*Information supplied*.
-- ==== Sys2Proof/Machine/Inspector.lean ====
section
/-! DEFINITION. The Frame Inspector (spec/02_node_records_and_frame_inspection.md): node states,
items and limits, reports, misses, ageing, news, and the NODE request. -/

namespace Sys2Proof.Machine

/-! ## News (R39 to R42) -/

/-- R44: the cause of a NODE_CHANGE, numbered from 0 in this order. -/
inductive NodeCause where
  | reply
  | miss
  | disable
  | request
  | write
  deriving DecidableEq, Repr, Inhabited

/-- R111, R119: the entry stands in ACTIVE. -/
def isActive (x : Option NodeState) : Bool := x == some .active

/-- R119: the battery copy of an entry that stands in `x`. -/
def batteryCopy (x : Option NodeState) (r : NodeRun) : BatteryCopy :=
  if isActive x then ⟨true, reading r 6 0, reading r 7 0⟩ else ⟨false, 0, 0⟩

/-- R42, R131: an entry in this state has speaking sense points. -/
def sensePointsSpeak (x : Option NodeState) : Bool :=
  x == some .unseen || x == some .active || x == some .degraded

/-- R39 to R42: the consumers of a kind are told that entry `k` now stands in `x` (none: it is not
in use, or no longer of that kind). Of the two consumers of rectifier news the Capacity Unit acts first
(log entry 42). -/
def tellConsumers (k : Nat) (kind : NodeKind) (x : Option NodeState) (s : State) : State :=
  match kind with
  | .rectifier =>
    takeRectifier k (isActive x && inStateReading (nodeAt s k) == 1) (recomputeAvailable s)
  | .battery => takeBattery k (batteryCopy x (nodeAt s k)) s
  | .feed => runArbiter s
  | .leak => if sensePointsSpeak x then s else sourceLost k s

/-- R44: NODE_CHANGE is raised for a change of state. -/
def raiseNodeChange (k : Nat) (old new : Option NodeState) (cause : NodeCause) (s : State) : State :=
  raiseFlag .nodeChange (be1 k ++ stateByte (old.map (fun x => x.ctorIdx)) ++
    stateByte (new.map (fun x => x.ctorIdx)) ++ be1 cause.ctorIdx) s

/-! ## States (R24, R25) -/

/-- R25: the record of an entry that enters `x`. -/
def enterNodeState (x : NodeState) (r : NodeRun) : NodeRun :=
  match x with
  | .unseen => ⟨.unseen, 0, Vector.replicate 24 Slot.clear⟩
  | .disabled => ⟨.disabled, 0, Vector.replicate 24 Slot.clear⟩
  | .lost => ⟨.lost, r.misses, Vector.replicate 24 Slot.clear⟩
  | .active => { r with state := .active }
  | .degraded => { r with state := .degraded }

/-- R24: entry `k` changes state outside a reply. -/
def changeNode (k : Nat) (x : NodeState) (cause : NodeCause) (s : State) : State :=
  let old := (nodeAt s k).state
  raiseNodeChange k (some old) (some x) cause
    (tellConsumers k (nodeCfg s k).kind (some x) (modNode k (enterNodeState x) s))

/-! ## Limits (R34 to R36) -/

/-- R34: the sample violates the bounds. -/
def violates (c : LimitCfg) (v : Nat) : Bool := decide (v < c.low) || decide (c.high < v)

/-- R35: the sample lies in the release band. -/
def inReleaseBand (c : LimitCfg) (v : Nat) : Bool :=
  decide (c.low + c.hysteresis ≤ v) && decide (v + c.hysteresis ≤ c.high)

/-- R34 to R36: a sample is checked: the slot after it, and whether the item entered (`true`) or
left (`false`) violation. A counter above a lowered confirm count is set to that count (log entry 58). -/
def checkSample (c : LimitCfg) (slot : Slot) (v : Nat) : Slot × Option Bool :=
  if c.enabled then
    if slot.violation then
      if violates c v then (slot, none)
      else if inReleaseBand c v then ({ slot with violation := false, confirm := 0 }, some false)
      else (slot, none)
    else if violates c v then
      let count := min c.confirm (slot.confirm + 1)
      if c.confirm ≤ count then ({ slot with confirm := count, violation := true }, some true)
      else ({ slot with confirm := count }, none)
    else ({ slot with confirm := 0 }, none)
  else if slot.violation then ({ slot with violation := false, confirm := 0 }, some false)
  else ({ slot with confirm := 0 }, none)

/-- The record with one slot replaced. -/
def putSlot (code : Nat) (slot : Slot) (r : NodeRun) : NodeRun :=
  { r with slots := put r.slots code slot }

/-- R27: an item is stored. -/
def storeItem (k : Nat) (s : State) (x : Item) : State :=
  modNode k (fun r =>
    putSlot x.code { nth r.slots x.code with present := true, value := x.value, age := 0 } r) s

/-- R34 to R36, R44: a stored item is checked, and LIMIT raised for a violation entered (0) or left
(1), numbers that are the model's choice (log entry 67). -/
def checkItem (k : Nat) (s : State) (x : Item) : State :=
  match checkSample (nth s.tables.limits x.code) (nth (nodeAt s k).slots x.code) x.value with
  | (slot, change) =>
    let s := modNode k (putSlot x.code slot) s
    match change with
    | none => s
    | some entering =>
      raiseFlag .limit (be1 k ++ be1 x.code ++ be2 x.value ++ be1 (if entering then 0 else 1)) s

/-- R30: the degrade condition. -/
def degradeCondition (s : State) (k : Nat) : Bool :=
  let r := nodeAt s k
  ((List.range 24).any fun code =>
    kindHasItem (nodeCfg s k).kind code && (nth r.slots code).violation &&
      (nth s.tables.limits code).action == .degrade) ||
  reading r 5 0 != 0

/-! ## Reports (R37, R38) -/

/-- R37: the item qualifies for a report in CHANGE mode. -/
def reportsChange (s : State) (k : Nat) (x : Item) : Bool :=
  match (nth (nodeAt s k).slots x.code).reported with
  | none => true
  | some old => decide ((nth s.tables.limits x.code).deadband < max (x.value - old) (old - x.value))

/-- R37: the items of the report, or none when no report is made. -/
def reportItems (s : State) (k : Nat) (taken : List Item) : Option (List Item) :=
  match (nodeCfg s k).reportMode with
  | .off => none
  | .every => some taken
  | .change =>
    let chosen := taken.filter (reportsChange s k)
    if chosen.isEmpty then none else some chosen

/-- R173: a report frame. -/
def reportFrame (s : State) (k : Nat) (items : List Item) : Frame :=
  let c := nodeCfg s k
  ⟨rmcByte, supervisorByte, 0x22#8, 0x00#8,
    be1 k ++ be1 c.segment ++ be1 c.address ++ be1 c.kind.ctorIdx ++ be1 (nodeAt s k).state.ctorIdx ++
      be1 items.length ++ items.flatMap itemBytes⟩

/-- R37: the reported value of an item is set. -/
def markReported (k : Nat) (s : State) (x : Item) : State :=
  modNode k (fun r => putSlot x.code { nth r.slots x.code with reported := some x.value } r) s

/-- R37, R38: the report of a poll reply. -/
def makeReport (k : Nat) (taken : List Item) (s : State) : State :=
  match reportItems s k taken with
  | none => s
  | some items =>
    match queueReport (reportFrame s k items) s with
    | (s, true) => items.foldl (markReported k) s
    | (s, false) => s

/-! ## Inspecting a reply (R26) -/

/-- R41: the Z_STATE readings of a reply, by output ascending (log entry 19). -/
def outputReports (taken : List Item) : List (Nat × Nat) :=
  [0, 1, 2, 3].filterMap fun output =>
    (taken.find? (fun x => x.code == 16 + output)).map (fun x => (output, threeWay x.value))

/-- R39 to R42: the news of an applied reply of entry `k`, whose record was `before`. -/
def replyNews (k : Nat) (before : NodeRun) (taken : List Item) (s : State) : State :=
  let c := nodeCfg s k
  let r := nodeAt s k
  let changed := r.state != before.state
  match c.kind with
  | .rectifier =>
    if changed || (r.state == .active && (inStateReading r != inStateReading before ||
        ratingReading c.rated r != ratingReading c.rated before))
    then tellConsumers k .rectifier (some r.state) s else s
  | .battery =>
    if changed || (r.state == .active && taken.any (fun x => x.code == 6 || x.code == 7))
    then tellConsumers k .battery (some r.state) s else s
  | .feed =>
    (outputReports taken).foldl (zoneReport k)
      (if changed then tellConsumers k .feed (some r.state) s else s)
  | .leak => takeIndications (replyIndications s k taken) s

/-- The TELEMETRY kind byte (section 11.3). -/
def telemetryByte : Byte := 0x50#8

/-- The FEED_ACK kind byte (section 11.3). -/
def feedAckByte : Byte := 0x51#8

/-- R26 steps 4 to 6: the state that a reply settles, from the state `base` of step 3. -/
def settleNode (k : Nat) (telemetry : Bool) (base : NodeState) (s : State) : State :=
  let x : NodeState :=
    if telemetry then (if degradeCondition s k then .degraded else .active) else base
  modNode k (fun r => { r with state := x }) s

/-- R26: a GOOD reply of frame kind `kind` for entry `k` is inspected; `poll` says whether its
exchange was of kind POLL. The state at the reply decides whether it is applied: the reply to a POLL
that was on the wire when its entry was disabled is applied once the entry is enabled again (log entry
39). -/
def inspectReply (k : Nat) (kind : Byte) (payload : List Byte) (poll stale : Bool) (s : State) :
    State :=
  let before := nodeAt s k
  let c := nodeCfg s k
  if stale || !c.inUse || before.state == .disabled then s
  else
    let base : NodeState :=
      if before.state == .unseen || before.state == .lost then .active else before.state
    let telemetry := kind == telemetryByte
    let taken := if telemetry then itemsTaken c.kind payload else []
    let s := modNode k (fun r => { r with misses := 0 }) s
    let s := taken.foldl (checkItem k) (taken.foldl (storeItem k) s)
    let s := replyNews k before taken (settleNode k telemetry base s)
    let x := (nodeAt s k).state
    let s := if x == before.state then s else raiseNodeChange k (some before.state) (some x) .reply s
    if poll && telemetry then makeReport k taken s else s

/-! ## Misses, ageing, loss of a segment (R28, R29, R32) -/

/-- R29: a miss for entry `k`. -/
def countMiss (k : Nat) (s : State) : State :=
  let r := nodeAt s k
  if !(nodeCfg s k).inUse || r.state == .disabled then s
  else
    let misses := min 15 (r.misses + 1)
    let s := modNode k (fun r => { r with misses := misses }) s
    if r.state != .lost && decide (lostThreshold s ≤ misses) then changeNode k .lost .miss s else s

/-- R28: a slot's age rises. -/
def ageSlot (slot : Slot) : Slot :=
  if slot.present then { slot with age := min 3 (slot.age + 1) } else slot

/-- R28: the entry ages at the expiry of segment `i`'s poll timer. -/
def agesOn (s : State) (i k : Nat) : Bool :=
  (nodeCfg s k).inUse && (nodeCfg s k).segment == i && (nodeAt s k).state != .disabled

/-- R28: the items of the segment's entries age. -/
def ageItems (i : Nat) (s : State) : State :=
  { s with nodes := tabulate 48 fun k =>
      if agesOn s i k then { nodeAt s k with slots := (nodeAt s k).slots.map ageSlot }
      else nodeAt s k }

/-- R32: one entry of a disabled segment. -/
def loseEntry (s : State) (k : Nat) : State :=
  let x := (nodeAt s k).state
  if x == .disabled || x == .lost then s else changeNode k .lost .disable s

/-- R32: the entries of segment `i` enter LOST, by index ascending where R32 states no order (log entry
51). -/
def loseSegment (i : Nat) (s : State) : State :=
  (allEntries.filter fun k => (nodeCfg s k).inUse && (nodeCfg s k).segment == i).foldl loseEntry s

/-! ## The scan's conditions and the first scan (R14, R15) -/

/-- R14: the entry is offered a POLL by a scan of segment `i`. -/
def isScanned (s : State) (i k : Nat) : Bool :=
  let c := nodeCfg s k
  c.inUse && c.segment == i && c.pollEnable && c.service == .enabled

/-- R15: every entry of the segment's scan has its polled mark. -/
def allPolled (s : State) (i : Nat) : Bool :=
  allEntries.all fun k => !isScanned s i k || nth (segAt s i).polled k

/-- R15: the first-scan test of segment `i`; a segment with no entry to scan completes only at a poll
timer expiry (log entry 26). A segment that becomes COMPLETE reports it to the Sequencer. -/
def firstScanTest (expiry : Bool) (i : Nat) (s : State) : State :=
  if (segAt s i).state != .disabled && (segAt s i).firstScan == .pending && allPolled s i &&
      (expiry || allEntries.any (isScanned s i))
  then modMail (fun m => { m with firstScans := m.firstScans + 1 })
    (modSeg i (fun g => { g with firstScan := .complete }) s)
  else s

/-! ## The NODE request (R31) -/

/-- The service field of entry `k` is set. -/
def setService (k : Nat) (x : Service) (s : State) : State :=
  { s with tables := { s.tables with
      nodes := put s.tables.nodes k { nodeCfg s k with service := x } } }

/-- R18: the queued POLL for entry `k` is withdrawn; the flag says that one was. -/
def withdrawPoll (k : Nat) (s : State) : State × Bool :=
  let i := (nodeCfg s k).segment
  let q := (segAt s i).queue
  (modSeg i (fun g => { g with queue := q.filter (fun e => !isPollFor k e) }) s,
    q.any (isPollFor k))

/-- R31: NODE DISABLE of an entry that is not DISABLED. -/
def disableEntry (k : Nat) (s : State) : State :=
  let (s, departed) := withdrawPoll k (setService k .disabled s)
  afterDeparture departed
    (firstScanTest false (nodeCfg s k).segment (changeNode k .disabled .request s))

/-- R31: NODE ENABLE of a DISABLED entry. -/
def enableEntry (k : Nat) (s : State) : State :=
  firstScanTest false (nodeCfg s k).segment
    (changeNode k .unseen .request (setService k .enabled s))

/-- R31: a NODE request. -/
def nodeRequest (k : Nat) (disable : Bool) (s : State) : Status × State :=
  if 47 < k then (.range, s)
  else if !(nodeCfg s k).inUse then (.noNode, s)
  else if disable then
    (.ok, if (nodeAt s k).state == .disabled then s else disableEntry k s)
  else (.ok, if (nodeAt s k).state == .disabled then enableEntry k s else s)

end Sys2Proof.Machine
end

* * *

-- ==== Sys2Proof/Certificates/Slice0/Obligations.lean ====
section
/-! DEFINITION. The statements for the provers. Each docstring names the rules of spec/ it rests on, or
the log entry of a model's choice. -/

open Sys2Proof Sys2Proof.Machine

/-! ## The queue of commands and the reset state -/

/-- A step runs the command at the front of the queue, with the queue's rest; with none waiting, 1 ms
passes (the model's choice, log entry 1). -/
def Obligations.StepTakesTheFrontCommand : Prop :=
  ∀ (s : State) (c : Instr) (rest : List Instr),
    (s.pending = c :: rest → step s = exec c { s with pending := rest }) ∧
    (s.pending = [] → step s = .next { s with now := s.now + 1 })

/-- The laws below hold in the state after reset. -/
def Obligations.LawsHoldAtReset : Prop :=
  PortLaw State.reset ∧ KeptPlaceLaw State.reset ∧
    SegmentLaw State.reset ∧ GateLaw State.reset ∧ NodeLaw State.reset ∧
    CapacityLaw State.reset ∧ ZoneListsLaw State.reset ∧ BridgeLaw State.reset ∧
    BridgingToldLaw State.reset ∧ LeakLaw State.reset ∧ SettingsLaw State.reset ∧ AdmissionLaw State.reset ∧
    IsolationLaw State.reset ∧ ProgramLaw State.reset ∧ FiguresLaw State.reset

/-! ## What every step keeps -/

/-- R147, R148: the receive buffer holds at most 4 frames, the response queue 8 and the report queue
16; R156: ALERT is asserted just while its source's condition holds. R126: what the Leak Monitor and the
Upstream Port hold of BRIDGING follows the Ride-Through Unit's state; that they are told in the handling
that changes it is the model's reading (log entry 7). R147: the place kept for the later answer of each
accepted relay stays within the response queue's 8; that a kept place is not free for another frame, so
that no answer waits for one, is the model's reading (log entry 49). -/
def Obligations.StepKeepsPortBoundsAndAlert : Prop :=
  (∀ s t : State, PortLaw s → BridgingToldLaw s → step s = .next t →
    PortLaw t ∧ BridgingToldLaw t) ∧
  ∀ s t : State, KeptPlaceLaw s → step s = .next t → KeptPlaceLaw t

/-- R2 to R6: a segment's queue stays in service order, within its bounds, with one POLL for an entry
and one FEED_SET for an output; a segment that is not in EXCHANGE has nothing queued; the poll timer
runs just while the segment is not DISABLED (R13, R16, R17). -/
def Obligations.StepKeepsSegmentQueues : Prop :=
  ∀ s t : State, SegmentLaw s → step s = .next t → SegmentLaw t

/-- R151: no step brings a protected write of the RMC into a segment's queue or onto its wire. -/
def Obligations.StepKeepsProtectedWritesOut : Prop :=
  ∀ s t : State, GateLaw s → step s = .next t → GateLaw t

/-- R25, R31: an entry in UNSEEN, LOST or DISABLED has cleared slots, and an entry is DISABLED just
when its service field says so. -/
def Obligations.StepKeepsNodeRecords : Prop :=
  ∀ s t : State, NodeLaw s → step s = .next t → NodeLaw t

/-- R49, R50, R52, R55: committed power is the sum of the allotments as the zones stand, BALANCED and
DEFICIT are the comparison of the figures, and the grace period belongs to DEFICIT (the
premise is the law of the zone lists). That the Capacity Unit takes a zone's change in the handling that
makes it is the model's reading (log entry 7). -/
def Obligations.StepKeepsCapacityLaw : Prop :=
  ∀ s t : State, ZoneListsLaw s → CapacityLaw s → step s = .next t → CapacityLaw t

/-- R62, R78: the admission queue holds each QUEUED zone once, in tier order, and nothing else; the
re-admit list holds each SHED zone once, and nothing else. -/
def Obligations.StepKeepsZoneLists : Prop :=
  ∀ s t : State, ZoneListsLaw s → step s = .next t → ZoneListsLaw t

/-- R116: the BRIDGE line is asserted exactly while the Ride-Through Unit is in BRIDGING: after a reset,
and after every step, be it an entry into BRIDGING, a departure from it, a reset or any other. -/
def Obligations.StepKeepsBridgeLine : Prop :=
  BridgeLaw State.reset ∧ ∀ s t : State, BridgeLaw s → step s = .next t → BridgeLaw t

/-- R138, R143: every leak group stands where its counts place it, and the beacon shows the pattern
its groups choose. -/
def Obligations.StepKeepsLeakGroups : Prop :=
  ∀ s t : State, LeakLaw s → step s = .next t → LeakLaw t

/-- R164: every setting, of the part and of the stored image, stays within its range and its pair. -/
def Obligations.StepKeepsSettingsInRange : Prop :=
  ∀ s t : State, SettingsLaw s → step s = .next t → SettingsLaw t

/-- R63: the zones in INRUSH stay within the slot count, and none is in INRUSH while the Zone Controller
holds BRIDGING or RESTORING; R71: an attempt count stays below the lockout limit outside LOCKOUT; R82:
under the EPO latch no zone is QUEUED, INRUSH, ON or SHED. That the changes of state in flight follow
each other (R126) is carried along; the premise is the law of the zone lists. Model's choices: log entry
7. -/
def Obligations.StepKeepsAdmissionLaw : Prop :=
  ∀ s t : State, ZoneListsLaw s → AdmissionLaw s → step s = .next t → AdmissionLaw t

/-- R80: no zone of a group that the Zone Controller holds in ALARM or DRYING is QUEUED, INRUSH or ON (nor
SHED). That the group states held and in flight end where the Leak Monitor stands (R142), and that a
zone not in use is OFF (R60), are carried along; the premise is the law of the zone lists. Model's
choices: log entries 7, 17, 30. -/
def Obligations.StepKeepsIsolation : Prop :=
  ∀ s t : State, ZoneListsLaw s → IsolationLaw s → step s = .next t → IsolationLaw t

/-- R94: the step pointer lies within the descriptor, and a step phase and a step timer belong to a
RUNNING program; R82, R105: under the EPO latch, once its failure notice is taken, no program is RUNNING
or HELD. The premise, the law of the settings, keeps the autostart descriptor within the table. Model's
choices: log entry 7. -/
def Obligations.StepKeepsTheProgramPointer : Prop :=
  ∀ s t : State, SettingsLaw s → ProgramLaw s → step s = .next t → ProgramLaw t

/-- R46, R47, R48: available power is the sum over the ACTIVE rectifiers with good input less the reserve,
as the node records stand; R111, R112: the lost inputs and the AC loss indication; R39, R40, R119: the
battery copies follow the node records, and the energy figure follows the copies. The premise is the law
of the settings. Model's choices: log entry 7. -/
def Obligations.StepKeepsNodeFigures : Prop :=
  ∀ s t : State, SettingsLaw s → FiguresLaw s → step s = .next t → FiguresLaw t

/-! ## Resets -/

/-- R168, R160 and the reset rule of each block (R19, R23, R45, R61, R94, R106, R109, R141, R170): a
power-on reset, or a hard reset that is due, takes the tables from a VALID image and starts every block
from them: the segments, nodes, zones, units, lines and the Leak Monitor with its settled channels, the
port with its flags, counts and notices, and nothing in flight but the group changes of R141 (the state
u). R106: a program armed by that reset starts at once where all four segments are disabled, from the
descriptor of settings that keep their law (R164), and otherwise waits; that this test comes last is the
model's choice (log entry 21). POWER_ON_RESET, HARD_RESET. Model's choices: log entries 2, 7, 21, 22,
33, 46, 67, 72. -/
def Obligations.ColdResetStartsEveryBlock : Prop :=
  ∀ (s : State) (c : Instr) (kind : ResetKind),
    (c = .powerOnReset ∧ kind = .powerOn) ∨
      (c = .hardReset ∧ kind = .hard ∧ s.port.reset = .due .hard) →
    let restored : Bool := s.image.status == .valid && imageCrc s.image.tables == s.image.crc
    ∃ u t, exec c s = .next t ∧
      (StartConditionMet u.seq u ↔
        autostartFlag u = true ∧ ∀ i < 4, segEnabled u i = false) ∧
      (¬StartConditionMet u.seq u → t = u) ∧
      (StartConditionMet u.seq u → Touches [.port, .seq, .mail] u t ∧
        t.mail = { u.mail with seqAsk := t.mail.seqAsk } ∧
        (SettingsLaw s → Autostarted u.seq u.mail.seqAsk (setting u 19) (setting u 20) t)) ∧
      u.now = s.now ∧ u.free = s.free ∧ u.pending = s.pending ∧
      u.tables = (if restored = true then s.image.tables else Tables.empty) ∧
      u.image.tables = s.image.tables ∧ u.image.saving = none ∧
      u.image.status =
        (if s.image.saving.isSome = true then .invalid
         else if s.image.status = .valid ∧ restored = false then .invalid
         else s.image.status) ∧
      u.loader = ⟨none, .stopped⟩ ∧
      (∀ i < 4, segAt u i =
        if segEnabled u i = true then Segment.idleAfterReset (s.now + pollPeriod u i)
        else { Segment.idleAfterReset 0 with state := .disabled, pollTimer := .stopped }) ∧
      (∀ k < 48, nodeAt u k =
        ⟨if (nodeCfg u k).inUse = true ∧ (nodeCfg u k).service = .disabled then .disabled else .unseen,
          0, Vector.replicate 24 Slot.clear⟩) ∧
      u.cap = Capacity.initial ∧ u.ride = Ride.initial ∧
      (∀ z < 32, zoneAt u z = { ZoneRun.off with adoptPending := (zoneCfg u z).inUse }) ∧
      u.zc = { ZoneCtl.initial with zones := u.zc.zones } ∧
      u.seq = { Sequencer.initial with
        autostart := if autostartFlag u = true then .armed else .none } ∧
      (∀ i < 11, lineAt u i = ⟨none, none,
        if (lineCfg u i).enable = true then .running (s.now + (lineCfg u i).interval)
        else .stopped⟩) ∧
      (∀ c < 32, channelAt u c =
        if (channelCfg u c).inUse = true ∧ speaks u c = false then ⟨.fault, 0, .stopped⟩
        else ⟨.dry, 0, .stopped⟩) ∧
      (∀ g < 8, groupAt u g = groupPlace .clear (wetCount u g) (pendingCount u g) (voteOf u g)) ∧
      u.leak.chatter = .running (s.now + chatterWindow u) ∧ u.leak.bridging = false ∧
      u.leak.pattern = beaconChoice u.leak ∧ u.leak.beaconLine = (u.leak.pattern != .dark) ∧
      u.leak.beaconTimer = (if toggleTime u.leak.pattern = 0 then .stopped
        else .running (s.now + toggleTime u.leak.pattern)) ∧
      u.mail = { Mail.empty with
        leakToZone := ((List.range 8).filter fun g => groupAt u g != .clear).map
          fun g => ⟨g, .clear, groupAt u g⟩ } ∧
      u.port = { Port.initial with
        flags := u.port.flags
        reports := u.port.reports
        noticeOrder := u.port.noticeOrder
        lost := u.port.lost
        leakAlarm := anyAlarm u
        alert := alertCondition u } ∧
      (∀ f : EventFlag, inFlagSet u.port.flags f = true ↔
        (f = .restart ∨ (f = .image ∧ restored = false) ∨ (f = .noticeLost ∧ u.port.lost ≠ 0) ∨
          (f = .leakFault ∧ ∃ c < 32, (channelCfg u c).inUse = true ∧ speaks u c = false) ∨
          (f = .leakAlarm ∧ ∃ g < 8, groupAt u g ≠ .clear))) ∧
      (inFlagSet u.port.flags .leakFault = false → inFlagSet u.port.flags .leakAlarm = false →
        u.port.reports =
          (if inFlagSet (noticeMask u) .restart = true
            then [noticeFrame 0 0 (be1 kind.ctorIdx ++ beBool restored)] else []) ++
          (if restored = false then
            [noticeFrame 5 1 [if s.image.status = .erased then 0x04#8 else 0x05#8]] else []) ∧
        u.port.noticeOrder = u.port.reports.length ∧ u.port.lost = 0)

*Assignment*. Identify every line above with the string "modNode" in it. Copy those lines.

*Answer box*.
    (tellConsumers k (nodeCfg s k).kind (some x) (modNode k (enterNodeState x) s))
  modNode k (fun r =>
    let s := modNode k (putSlot x.code slot) s
  modNode k (fun r => putSlot x.code { nth r.slots x.code with reported := some x.value } r) s
  modNode k (fun r => { r with state := x }) s
    let s := modNode k (fun r => { r with misses := 0 }) s
    let s := modNode k (fun r => { r with misses := misses }) s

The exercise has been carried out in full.